***** Raw data
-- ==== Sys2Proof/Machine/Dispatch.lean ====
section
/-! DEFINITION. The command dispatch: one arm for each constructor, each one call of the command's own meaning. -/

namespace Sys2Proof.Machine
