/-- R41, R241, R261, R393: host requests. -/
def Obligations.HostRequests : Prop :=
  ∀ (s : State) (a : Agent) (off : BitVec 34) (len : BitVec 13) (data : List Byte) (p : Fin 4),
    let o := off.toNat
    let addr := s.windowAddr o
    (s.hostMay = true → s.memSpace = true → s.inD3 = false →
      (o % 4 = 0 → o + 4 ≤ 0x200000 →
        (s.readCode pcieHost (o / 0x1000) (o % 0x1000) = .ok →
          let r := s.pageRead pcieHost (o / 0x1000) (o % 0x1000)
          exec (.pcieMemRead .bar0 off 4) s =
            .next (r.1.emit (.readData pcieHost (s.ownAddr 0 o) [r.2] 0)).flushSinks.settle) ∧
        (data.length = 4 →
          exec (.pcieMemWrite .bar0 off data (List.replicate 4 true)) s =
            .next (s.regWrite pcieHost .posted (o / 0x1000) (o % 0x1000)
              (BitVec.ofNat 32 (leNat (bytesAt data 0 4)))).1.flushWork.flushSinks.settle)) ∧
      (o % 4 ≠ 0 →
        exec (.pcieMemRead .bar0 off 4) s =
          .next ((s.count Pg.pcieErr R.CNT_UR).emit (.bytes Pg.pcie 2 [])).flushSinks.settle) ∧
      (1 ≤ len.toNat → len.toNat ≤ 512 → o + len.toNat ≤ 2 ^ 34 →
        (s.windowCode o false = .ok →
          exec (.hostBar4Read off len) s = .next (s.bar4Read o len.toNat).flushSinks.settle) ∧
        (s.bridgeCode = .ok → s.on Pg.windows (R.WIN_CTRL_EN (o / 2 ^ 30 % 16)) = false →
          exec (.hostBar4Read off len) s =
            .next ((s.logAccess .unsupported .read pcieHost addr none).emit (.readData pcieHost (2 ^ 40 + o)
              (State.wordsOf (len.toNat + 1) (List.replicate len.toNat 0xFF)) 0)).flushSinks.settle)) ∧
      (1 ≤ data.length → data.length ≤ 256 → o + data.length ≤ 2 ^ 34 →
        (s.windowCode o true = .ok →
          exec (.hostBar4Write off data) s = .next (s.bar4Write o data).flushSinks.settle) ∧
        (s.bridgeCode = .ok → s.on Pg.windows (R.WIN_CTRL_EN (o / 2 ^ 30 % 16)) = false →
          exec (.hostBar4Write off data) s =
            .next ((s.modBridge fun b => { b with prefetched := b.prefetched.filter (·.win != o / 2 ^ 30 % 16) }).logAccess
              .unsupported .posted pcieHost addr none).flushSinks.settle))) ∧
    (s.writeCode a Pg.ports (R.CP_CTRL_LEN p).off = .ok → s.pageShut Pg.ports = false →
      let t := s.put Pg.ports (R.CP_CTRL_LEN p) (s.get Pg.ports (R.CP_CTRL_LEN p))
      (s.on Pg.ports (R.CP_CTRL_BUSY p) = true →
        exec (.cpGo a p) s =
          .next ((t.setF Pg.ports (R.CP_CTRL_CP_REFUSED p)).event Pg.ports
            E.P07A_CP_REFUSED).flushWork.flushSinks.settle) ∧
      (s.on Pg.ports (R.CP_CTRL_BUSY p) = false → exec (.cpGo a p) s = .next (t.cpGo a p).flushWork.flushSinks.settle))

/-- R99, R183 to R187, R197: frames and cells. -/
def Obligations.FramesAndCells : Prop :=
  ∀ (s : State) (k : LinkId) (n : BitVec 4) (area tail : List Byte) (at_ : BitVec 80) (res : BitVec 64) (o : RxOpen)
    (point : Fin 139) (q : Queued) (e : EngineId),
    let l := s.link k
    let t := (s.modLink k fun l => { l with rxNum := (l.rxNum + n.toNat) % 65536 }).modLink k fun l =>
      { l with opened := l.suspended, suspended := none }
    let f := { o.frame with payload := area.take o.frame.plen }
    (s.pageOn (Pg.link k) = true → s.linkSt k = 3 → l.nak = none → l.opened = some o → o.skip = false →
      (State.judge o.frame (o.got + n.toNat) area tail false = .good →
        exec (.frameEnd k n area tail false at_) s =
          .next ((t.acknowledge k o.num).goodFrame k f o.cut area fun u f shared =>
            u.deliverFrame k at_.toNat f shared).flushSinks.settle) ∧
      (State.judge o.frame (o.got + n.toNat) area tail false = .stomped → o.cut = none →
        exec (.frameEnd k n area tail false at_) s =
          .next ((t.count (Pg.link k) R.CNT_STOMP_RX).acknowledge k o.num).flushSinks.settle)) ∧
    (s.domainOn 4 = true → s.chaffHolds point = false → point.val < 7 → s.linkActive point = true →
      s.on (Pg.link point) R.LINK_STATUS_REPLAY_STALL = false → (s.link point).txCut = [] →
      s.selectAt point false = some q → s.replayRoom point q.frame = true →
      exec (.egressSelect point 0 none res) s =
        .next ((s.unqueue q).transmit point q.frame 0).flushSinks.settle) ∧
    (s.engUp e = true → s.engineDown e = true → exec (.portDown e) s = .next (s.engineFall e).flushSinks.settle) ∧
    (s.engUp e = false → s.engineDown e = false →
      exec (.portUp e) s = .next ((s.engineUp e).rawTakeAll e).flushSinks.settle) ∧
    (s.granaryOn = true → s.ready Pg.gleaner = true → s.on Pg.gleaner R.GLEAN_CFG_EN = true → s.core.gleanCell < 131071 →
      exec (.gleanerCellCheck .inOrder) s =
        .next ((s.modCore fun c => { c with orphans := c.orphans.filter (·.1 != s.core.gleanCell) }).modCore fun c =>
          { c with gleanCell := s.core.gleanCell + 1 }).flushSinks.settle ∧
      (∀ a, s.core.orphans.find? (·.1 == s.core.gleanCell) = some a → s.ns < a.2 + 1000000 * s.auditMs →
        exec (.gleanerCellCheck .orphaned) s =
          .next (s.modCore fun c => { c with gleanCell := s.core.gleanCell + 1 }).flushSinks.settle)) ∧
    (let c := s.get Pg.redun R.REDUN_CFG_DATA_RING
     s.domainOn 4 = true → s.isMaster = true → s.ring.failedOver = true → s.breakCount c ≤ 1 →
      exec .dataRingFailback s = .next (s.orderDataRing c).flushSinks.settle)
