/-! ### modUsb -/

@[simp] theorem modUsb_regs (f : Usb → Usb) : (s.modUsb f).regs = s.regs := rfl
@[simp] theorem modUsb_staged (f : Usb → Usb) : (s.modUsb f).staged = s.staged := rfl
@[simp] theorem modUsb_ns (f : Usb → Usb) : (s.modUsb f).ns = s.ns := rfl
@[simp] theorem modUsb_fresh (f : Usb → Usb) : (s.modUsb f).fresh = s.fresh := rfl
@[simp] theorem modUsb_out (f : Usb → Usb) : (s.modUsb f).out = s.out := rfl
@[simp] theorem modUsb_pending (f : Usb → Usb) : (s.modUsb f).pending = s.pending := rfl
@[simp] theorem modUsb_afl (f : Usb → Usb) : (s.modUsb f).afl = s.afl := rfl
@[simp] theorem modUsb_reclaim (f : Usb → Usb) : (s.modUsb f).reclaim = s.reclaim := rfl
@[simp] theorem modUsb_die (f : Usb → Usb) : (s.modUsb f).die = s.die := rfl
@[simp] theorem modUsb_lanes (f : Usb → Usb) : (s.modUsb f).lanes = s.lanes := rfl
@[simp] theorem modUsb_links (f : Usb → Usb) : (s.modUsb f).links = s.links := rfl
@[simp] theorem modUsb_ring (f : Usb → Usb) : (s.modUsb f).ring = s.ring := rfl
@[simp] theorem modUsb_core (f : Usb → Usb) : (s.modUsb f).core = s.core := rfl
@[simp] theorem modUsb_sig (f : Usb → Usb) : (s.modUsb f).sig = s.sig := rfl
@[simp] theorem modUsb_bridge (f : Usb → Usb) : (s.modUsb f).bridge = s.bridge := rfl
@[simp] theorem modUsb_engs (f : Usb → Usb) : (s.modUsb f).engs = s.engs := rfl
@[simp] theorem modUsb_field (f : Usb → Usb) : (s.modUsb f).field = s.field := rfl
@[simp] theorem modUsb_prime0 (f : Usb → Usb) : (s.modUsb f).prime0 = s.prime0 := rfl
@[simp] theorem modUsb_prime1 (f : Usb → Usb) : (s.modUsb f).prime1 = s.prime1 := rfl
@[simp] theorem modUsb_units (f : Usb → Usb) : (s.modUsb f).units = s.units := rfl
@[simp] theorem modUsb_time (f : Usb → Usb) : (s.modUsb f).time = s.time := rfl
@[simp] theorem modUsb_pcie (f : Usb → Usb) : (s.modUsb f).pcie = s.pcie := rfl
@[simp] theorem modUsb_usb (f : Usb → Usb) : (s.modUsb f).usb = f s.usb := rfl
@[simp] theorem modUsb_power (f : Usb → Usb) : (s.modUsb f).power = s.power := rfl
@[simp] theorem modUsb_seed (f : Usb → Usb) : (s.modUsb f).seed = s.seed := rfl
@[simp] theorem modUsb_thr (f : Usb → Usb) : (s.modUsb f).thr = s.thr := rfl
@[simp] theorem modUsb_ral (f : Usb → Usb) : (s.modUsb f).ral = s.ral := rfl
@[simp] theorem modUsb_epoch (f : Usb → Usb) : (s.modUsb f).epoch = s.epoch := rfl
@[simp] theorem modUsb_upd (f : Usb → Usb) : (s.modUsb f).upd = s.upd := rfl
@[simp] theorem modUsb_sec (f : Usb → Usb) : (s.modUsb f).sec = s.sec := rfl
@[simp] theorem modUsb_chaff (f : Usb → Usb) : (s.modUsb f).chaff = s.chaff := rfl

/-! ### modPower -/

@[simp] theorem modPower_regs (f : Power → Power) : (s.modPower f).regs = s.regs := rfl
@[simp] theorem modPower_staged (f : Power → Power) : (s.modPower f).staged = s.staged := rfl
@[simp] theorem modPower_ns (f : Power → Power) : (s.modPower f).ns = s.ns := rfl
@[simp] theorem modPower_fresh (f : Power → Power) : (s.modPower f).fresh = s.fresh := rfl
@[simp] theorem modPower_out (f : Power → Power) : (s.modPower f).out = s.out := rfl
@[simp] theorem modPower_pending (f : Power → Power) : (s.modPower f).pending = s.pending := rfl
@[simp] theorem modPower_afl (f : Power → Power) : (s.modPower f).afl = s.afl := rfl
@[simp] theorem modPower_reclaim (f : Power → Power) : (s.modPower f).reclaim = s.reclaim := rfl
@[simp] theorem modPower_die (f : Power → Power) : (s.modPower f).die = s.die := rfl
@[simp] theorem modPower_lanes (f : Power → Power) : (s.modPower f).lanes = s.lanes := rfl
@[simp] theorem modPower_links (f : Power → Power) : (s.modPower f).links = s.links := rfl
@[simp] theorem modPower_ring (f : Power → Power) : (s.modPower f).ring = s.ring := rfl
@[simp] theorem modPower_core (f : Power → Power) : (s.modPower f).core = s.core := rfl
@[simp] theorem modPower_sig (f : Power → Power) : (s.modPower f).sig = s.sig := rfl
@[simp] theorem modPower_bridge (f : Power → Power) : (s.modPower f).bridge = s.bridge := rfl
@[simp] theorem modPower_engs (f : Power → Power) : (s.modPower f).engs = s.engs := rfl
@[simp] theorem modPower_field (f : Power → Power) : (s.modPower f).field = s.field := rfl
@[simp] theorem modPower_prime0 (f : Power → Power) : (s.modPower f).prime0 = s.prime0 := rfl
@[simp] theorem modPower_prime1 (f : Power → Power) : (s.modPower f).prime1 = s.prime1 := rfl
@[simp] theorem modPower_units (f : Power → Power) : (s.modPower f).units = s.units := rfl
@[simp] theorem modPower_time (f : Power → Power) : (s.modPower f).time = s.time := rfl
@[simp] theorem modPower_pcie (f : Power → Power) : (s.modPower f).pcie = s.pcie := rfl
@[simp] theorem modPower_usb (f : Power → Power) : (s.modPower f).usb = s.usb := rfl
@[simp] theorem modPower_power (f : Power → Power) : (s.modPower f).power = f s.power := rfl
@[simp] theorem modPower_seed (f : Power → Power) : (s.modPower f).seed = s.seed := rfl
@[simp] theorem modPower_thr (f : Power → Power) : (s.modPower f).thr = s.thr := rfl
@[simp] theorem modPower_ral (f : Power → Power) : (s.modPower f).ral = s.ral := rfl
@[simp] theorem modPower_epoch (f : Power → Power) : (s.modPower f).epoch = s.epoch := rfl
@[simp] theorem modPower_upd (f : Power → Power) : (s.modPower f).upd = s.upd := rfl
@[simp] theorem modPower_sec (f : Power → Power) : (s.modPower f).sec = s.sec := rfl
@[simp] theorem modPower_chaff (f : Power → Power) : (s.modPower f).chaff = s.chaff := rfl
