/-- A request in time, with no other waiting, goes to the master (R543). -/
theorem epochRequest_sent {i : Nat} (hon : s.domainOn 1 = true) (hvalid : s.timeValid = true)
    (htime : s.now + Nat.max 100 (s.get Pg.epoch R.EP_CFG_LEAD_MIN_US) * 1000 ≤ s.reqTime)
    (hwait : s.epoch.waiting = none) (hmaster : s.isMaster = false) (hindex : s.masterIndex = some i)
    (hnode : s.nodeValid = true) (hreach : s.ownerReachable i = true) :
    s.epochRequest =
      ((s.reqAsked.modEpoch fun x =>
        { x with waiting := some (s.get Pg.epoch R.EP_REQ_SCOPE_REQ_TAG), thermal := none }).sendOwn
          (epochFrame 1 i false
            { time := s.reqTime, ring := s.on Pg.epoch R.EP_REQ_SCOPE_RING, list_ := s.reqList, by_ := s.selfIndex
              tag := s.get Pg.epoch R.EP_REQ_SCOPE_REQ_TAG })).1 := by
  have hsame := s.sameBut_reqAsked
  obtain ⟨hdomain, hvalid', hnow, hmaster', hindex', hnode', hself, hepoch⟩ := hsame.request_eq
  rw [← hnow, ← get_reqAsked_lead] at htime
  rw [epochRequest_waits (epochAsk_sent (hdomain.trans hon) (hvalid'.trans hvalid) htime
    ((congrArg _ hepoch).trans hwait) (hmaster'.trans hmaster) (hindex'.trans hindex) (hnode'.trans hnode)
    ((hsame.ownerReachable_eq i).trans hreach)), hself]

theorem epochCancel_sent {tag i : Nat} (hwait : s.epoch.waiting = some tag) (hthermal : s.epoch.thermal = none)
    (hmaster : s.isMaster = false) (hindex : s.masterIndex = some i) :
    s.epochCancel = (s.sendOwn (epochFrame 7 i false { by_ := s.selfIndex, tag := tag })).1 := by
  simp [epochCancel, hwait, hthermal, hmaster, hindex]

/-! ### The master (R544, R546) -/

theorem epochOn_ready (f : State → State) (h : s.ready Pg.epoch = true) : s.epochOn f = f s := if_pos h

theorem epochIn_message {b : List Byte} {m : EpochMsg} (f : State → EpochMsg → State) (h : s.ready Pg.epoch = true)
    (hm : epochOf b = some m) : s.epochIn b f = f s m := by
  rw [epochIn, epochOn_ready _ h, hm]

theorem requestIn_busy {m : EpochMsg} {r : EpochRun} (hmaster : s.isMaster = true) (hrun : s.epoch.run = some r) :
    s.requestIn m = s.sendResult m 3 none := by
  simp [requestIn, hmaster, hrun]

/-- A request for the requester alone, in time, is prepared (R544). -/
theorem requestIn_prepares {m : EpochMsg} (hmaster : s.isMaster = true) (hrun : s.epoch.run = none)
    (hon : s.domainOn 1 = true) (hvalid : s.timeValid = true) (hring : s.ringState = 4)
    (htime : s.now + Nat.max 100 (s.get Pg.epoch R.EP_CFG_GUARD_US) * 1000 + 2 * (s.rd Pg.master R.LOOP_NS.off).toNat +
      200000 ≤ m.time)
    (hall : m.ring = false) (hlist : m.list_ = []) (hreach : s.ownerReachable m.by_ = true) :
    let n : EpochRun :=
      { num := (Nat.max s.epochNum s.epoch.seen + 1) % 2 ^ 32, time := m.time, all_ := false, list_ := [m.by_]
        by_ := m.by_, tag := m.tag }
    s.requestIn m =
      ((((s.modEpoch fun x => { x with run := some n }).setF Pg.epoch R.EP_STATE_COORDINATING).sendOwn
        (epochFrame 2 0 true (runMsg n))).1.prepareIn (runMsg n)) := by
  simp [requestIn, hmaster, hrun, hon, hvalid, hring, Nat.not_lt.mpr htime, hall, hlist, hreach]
**********
◆ **Assigned task**: Going back to the entries above, set down exactly the lines that begin at the one with "pcieHost (2 ^ 40 + o)" and end at the one with "E.P07A_CP_REFU", both included, and nothing else.

◆ **Answer to the exercise**:
            .next ((s.logAccess .unsupported .read pcieHost addr none).emit (.readData pcieHost (2 ^ 40 + o)
              (State.wordsOf (len.toNat + 1) (List.replicate len.toNat 0xFF)) 0)).flushSinks.settle)) ∧
      (1 ≤ data.length → data.length ≤ 256 → o + data.length ≤ 2 ^ 34 →
        (s.windowCode o true = .ok →
          exec (.hostBar4Write off data) s = .next (s.bar4Write o data).flushSinks.settle) ∧
        (s.bridgeCode = .ok → s.on Pg.windows (R.WIN_CTRL_EN (o / 2 ^ 30 % 16)) = false →
          exec (.hostBar4Write off data) s =
            .next ((s.modBridge fun b => { b with prefetched := b.prefetched.filter (·.win != o / 2 ^ 30 % 16) }).logAccess
              .unsupported .posted pcieHost addr none).flushSinks.settle))) ∧
    (s.writeCode a Pg.ports (R.CP_CTRL_LEN p).off = .ok → s.pageShut Pg.ports = false →
      let t := s.put Pg.ports (R.CP_CTRL_LEN p) (s.get Pg.ports (R.CP_CTRL_LEN p))
      (s.on Pg.ports (R.CP_CTRL_BUSY p) = true →
        exec (.cpGo a p) s =
          .next ((t.setF Pg.ports (R.CP_CTRL_CP_REFUSED p)).event Pg.ports
            E.P07A_CP_REFUSED).flushWork.flushSinks.settle) ∧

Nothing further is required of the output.